TASK TO CARRY OUT: Give again, word for word, each line below starting at the one that contains "unfold execStreamStatus; exact" and ending at the one that contains "unfold execMcastGroupDelete; exact".

DATA SUPPLIED:
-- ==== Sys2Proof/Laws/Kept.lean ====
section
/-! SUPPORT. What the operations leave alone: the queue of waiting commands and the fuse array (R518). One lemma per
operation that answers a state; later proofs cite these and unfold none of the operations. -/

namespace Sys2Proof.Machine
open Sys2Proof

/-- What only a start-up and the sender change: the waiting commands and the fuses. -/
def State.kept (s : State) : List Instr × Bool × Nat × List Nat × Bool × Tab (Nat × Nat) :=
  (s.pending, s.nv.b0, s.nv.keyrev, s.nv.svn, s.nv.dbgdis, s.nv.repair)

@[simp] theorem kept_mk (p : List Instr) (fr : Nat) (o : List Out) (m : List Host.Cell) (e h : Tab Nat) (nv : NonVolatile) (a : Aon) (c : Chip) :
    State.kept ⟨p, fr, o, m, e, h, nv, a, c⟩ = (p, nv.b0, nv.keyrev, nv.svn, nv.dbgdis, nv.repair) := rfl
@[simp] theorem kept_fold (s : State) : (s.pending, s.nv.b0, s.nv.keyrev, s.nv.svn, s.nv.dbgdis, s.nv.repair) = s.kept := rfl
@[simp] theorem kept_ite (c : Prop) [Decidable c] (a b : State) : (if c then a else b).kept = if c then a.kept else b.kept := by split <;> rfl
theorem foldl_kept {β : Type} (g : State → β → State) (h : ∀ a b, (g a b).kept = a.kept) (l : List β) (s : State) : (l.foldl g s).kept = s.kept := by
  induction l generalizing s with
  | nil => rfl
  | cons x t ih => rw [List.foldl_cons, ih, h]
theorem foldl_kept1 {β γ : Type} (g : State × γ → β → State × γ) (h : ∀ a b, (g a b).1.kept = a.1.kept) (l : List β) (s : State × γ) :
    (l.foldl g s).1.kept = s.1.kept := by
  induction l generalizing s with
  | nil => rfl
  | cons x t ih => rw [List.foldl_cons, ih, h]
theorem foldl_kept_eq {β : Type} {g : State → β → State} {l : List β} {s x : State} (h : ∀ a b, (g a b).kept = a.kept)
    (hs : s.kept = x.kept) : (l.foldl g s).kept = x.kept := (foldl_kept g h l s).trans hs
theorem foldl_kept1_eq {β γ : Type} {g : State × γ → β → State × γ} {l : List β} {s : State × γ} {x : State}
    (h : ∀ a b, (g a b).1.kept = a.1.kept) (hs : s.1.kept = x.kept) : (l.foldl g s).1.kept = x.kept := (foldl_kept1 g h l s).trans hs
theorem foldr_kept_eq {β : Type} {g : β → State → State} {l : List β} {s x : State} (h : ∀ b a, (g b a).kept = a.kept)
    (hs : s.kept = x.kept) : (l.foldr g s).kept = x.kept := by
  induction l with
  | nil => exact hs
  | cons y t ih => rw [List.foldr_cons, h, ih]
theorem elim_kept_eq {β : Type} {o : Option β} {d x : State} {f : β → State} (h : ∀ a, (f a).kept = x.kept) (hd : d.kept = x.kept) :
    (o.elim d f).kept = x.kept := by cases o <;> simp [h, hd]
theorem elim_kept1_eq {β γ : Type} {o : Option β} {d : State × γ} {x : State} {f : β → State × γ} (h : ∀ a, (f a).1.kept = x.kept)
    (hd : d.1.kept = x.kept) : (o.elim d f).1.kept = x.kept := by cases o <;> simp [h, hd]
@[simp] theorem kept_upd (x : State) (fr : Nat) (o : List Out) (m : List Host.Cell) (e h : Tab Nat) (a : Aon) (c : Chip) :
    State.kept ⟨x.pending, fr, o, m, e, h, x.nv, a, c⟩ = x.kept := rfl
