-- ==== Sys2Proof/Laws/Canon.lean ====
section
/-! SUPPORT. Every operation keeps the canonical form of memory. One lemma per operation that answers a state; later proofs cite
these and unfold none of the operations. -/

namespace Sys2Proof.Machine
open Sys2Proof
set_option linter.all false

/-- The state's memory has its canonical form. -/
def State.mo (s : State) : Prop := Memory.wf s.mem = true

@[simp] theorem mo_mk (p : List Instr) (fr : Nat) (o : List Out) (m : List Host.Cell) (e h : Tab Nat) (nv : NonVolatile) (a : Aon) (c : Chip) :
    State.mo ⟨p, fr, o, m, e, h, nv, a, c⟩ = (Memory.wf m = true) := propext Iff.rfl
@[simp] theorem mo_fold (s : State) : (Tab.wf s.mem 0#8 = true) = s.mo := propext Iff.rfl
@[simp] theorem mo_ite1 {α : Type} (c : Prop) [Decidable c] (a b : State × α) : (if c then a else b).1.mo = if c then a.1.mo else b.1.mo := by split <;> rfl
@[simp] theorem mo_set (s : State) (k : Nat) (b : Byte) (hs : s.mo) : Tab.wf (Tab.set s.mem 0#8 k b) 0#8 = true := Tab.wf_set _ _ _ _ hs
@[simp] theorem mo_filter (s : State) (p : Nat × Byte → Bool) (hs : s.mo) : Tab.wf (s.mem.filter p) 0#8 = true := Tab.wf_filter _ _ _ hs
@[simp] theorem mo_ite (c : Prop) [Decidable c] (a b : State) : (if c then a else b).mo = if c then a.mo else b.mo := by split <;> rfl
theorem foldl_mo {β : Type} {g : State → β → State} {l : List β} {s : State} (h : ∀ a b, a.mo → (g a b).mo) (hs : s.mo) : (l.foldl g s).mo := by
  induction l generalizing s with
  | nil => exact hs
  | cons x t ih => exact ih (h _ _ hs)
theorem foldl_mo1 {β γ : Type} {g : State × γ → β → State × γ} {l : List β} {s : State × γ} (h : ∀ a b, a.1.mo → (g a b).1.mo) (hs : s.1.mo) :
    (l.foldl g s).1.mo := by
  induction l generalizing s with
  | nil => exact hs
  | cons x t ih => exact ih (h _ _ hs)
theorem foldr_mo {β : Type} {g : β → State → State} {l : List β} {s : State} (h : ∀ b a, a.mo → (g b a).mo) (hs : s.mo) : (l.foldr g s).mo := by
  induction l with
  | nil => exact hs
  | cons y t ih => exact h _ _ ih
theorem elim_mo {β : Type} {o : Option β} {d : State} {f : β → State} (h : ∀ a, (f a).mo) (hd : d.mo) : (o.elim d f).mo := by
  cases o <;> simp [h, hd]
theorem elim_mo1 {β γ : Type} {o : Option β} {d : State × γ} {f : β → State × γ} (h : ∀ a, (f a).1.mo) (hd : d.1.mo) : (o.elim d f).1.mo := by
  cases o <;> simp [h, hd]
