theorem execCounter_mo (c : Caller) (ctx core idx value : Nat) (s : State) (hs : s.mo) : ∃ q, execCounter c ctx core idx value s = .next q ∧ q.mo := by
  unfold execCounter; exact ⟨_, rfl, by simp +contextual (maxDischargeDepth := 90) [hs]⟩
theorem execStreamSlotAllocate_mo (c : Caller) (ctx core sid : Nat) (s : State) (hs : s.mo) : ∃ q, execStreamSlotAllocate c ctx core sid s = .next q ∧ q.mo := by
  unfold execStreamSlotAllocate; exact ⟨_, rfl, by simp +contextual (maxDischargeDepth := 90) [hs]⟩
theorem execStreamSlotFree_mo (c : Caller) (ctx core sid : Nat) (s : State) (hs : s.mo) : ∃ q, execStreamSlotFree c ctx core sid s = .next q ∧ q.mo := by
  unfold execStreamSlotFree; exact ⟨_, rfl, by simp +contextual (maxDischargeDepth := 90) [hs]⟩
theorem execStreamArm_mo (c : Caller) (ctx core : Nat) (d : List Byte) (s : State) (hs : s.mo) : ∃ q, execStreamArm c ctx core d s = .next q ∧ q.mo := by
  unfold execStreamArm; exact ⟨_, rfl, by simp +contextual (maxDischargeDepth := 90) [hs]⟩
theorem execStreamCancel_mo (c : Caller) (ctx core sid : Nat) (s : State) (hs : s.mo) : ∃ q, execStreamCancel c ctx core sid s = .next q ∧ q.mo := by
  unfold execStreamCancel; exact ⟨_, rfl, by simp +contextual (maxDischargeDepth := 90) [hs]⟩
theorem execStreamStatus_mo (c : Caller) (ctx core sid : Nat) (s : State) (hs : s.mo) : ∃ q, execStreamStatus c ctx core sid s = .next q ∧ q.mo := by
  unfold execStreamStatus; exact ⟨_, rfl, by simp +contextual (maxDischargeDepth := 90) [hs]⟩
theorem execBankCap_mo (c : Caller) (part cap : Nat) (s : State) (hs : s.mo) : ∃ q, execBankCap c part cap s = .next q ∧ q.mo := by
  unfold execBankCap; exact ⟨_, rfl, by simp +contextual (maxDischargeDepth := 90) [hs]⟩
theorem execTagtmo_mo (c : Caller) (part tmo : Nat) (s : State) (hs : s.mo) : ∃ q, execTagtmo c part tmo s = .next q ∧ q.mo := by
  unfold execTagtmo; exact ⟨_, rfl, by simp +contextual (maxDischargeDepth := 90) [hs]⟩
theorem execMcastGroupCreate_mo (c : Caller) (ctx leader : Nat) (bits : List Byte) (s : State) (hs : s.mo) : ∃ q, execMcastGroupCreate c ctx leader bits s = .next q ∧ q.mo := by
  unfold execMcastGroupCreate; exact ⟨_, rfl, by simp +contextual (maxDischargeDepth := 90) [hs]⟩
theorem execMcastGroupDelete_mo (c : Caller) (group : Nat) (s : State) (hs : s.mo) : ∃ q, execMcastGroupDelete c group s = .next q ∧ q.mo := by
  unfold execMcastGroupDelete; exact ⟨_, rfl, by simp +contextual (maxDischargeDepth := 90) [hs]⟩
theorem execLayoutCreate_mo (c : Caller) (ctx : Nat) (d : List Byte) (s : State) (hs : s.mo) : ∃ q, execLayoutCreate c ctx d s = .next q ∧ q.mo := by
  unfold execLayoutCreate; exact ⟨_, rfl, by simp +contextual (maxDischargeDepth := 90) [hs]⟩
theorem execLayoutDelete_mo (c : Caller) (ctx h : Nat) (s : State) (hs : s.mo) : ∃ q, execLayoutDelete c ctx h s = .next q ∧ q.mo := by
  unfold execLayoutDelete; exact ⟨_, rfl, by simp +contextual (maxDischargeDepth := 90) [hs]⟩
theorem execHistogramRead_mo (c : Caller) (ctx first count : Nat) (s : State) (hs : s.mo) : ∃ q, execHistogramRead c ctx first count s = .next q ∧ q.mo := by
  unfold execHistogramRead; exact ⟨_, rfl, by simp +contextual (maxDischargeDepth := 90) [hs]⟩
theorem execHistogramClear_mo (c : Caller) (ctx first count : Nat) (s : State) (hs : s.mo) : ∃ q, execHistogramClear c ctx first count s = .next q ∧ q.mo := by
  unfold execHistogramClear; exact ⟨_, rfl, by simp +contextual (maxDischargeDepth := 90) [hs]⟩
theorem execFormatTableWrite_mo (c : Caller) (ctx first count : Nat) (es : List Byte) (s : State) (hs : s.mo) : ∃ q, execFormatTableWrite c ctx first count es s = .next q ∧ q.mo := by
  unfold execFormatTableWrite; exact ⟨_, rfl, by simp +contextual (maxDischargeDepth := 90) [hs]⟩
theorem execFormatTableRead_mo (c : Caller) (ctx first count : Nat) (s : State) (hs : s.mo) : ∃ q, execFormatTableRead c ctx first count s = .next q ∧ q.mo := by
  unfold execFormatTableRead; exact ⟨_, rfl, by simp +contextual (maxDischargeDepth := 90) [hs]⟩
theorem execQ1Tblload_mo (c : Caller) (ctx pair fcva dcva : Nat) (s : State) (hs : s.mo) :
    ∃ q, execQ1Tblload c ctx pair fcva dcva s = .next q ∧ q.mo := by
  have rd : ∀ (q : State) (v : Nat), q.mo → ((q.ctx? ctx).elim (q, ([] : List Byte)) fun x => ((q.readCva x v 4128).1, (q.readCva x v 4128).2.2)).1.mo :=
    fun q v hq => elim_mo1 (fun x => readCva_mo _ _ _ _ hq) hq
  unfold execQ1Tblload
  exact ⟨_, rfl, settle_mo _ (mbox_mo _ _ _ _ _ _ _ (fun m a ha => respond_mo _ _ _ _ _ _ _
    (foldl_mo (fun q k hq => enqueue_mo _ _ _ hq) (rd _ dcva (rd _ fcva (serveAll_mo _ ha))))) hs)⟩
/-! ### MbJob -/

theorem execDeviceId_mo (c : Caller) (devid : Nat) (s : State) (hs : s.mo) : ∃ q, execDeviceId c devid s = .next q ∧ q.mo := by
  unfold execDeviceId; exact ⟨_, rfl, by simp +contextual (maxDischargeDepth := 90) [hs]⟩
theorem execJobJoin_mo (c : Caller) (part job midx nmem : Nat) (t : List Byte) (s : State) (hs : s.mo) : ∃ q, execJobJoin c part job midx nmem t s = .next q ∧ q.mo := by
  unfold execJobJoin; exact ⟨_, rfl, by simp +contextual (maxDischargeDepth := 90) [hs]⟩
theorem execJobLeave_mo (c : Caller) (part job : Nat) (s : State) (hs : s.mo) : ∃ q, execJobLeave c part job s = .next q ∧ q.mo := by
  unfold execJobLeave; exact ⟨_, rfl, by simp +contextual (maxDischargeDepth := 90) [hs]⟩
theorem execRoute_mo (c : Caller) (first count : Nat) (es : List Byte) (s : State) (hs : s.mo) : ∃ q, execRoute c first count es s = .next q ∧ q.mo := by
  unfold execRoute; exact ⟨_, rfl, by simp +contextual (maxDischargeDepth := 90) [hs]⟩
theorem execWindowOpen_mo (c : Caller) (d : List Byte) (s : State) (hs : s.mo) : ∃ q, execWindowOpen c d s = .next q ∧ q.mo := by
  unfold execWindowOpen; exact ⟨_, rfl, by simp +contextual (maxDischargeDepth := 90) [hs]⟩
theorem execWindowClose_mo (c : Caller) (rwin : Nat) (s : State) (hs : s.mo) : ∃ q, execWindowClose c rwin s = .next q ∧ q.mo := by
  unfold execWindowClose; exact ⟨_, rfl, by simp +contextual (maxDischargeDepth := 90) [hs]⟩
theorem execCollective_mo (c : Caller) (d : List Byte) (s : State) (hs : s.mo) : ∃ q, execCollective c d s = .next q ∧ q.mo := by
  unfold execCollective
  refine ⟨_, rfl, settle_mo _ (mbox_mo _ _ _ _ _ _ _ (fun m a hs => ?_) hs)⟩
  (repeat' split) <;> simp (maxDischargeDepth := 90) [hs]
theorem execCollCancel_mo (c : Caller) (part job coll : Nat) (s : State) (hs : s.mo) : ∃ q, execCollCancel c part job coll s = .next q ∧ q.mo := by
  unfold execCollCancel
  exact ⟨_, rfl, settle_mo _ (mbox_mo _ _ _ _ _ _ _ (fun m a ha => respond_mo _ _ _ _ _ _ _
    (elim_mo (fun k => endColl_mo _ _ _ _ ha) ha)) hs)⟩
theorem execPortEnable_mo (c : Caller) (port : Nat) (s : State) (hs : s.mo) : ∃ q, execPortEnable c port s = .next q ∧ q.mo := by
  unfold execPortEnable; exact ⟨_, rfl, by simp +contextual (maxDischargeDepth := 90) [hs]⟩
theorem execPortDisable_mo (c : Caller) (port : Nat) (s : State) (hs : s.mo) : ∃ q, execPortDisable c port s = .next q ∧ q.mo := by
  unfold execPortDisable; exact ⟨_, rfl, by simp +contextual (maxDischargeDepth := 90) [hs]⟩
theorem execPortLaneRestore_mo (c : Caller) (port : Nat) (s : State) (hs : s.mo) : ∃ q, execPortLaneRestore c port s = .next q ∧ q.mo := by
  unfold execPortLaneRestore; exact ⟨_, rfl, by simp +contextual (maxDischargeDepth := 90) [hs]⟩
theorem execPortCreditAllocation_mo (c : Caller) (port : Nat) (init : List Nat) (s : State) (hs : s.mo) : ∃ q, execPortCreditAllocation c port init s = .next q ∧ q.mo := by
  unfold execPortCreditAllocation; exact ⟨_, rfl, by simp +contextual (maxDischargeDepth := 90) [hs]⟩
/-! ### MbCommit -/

TASK OUTPUT:
  unfold execStreamStatus; exact ⟨_, rfl, by simp +contextual (maxDischargeDepth := 90) [hs]⟩
theorem execBankCap_mo (c : Caller) (part cap : Nat) (s : State) (hs : s.mo) : ∃ q, execBankCap c part cap s = .next q ∧ q.mo := by
  unfold execBankCap; exact ⟨_, rfl, by simp +contextual (maxDischargeDepth := 90) [hs]⟩
theorem execTagtmo_mo (c : Caller) (part tmo : Nat) (s : State) (hs : s.mo) : ∃ q, execTagtmo c part tmo s = .next q ∧ q.mo := by
  unfold execTagtmo; exact ⟨_, rfl, by simp +contextual (maxDischargeDepth := 90) [hs]⟩
theorem execMcastGroupCreate_mo (c : Caller) (ctx leader : Nat) (bits : List Byte) (s : State) (hs : s.mo) : ∃ q, execMcastGroupCreate c ctx leader bits s = .next q ∧ q.mo := by
  unfold execMcastGroupCreate; exact ⟨_, rfl, by simp +contextual (maxDischargeDepth := 90) [hs]⟩
theorem execMcastGroupDelete_mo (c : Caller) (group : Nat) (s : State) (hs : s.mo) : ∃ q, execMcastGroupDelete c group s = .next q ∧ q.mo := by
  unfold execMcastGroupDelete; exact ⟨_, rfl, by simp +contextual (maxDischargeDepth := 90) [hs]⟩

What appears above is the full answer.